Thanks for your message Aniello G.. I have been meaning to update this document. Are there any specific doubts or questions you have that I can answer and also add to this document for other users? I also see you referred to the 0.3.4 release but the 0.4.0 has been out for a while and it would be better to use it.
Thanks for your reply. So in terms of version, we’re using your library within a Glue 4.0 job, which doesn’t support the Spark version you’re based on in 0.4.0 as far as I understand. We couldn’t get it to work unless we moved to EMR, which we’d prefer not to do in order to minimise the amount of redesign involved.
In terms of questions, it’s more about gaining a general understanding of how the min and max scores relate to each other within a group, as it becomes a bit confusing in scenarios where you have more than 2 or 3 records per matched group. The ultimate goal is, of course, to formulate an effective deduplication logic for our needs, but we wanted to ensure we fully understand the min and max scores before moving forward with development.
I see. I did not know about Glue 0.4.0 incompatibility. Will check that. Here is a bit more info on the scores.
Thanks! If we can get 0.4.0 to work on Glue 4.0, that would be great, especially since we also need to run it incrementally over daily deltas. The linking phase of 0.3.4 requires the two datasets to be duplicates-free, meaning we need to run an earlier step to remove duplicates from the delta before linking, as far as I understand, which isn’t necessary with FindIncrementalMatches. Am I right in thinking that 0.4.0’s incremental feature handles everything natively, similar to AWS’s FindIncrementalMatches?
Let us check the issue with 0.4.0 and Glue and come back. Nitish J. can you please take a look here? incrementalRun is an Enterprise only feature and not freely available on Zingg open source. It matches/links previously matched records against new, updated and deleted records and manages the persistent ZINGG_ID. You can read more about it at https://www.learningfromdata.zingg.ai/p/zingg-incremental-flow
Yeah, I appreciate it’s an Enterprise feature, but we would consider it if it proves to better fit our needs. I feel like the linking phase could potentially work as a workaround for our incremental needs, but it would require some adaptations and additional work to make it fit. Meantime I’ll wait for your update on Glue. Thanks again.

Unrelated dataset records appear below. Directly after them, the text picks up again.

-- ==== Sys2Proof/Tests/Slice0.lean ====
section
/-! SUPPORT. Tests with their expected results taken from the spec's own vectors (spec/95_test_vectors.md, row names in
the docstrings), the smoke tests of the static checks, and for every statement with hypotheses a witness that meets them
together. -/

namespace Sys2Proof.Tests

open Sys2Proof.Machine

/-! ### Helpers -/

/-- `00..`: zero bytes to the end of the 64 data bytes. -/
def pad64 (b : List Byte) : List Byte := b ++ List.replicate (64 - b.length) 0

/-- A CAN-FD, standard-addressed frame with identifier 0x58A (R58). -/
def frame (b : List Byte) : RxFrame := { fd := true, ext := false, id := 0x58A, data := pad64 b }

def arrival (b : List Byte) : Arrival := { event := .rxFrame (frame b), answer := .ok }

/-- PAR[0] = 10, unlocked; PAR[1] = 7, locked (row Y7). -/
def twoPars : List ParEntry :=
  [{ value := 10, locked := false, dtype := .uint32 }, { value := 7, locked := true, dtype := .uint8 }]

/-- A loaded register file: VAR[3] = 42, FLASHSTATUS = 1, two parameters, one telemetry value. -/
def loaded : Regs :=
  { clearedRegs with
    var := clearedRegs.var.set 3 (some 42)
    flashstatus := some 1
    firmwareHash := 0xDEADBEEF
    liquidHash := 0x12345678
    par := twoPars
    tel := [{ value := 5, dtype := .float32 }] }

/-- A serving machine with `loaded` and the given events to come. -/
def serving (rx : List Arrival) : State := { State.reset with regs := loaded, rx := rx }

/-- The state after one step. -/
def after (s : State) : State :=
  match step s with
  | .next t => t
  | .fault _ => s
  | .refused _ => s

/-- The frames handed to TX, as identifier and data. -/
def sent (s : State) : List (Nat × List Byte) := s.tx.map fun r => (r.frame.arbId.toNat, r.frame.data.toList)

/-- What one frame step of a serving machine sends on the data bytes `b`. -/
def reply (b : List Byte) : List (Nat × List Byte) := sent (after (serving [arrival b]))

/-- One frame step on the data bytes `b`, seen through `view`. -/
def look {α : Type} (view : State → α) (b : List Byte) : α := view (after (serving [arrival b]))

/-! ### Decoding: words written out from the encodings of R52 and R53 -/

def decoded (b : List Byte) : Option Instr :=
  match decodeFrame .default (pad64 b) with
  | .ok i => some i
  | .error _ => none

def decodeError (b : List Byte) : Option DecodeError :=
  match decodeFrame .default b with
  | .ok _ => none
  | .error e => some e

/-- W1 to W4, W9, W10. -/
theorem test_decode_acknowledge :
    [[0x3F, 0], [0x3F, 1], [0x3F, 2], [0x3F, 3], [0x3F, 8], [0x3F, 9]].map decoded =
      [some .resetAllSettingsReq, some .resetAllSettingsRes, some .statusReq, some .statusRes, some .syncClockReq,
        some .syncClockRes] := by decide

/-- W5 to W8. -/
theorem test_decode_variables :
    [[0x3F, 4, 3, 0x2A], [0x3F, 5, 0xFF, 0xFF, 0xFF, 0xFF, 0xFF], [0x3F, 6, 7], [0x3F, 7, 7, 4, 3, 2, 1]].map decoded =
      [some (.setVariableReq 3 42), some (.setVariableRes 255 0xFFFFFFFF), some (.getVariableReq 7),
        some (.getVariableRes 7 0x01020304)] := by decide

/-- W11, W13, W15, W16, W23. -/
theorem test_decode_slots :
    [[0x3F, 10], [0x3F, 12], [0x3F, 14], [0x3F, 15, 1], [0x3F, 22]].map decoded =
      [some .dataReq, some .nodeInfoReq, some .flashClearReq, some (.flashStatusRes 1), some .nodeInfoExtReq] := by
  decide

/-- W12: the mask at bytes 2..5, the data at 6..61, the pad at 62, 63. -/
theorem test_decode_dataRes :
    decoded ([0x3F, 11, 0x0F, 0, 0, 0, 0xA0] ++ List.replicate 54 0xA1 ++ [0xD7, 0xEE, 0xEE]) =
      some (.dataRes 15 ⟨⟨0xA0 :: (List.replicate 54 0xA1 ++ [0xD7])⟩, rfl⟩) := by decide +kernel

/-- W14: the version at bytes 2..5, the mask at 6..9, the types at 10..41. -/
theorem test_decode_nodeInfoRes :
    decoded ([0x3F, 13, 3, 2, 1, 0, 1, 0, 0, 0x80, 0x01] ++ List.replicate 30 0x02 ++ [0x20, 0xEE]) =
      some (.nodeInfoRes 0x00010203 0x80000001 ⟨⟨0x01 :: (List.replicate 30 0x02 ++ [0x20])⟩, rfl⟩) := by decide

/-- W24: the name reaches the last byte. -/
theorem test_decode_nodeInfoExtRes :
    decoded ([0x3F, 23, 3, 2, 0xEF, 0xBE, 0xAD, 0xDE, 0x78, 0x56, 0x34, 0x12] ++ List.replicate 51 0x41 ++ [0x42]) =
      some (.nodeInfoExtRes 3 2 0xDEADBEEF 0x12345678 ⟨⟨List.replicate 51 0x41 ++ [0x42]⟩, rfl⟩) := by decide +kernel

/-- W17, W18. -/
theorem test_decode_heartbeat :
    [[0x3F, 16, 5], [0x3F, 17, 6], [0x3F, 16, 0, 0, 0, 1]].map decoded =
      [some (.heartbeatReq 5), some (.heartbeatRes 6), some (.heartbeatReq 0x01000000)] := by decide

/-- W19 to W22, V3, V4. -/
theorem test_decode_parameters :
    [[0x3F, 18, 1, 0x63], [0x3F, 19, 1, 2, 0, 0, 0, 9], [0x3F, 20, 1, 1], [0x3F, 21, 1, 0, 1], [0x3F, 20, 1, 0x80],
        [0x3F, 21, 1, 0xFF, 2]].map decoded =
      [some (.parameterSetReq 1 99), some (.parameterSetConf 1 2 0x09000000), some (.parameterSetLockReq 1 true),
        some (.parameterSetLockConf 1 0 true), some (.parameterSetLockReq 1 true),
        some (.parameterSetLockConf 1 255 true)] := by decide

/-- V1, H6 to H8: pad bytes and buffer type are not read. -/
theorem test_decode_pad_and_buffer_type :
    [[0x3F, 6, 7, 0xEE, 0xEE], [0x7F, 6, 7], [0xBF, 6, 7], [0xFF, 6, 7]].map decoded =
      List.replicate 4 (some (.getVariableReq 7)) := by decide

/-- D6, D9, D10, D12, D13 and a frame of 65 bytes. -/
theorem test_decode_refuses :
    [[], List.replicate 63 0x3F, pad64 [0x00, 0x10], pad64 [0x7E, 0x63], pad64 [0x3F, 0x18], List.replicate 65 0].map
        decodeError =
      [some (.length 0), some (.length 63), some (.unknownChannel 0), some (.unknownChannel 62),
        some (.unknownTag 0x18), some (.length 65)] := by decide

/-- V8, V9, V11, V13 to V15. -/
theorem test_wireDec_failures :
    wireDec .default [] = .error (.shortPayload none 0 1) ∧
    wireDec .default [6] = .error (.shortPayload (some 6) 0 1) ∧
    wireDec .default [4, 3, 0x2A, 0, 0] = .error (.shortPayload (some 4) 4 5) ∧
    wireDec .default (11 :: List.replicate 59 0) = .error (.shortPayload (some 11) 59 60) ∧
    wireDec .default (23 :: List.replicate 61 0) = .error (.shortPayload (some 23) 61 62) ∧
    wireDec .default [0xC8] = .error (.unknownTag 0xC8) := by decide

Sounds good. To add to the discussion - link and incrementalRun are not replacements to each other. incrementalRun takes care of complex cluster management in the case of clusters breaking and merging. Nevertheless, link is a great way to quickly look up one data source against the other. What is your reason for moving away from AWS FindMatches? Have you trained a model yet? What kind of data and data size do you have? If you face trouble running the Zingg job, we have an upcoming release which can help verify the blocking and help ensure the load is balanced. Let us know!
The reason is that AWS is discontinuing support for FM due to the low number of users, so we’re forced to migrate elsewhere. They suggested various alternatives, and Zingg seems to be a good candidate for us. Yes, we have a trained model with a few million contacts and we have been using FM/FIM in production for a year and a half. By the way, just as an FYI, AWS recently wrote a blog post about your tool based on our input 🙂 https://aws.amazon.com/blogs/big-data/entity-resolution-and-fuzzy-matches-in-aws-glue-using-the-zingg-open-source-library/
Hi Aniello G.,can you please help us know whats the exact issue you are facing with GLUE on ZINGG-0.4.0?
Hi Nitish J., sorry—I can’t recall the exact issue, but it seemed related to the Spark version, as 0.4.0 is compiled for Spark 3.5.0, whereas Glue 4.0 supports 3.3.0. Unless we can recompile your package for this version, could you help me with that, please?
I do recall, though, another issue with 0.4.0 where it couldn’t parse the config file correctly due to a syntax error, while the same file worked fine with 0.3.4. I’m not entirely sure if that was still related to the Spark libraries incompatibility or something else, but I thought it was worth mentioning…
Hi Aniello G., sure! we can provide you 0.4.0 jar with 3.3.x compiled spark. if it can help you?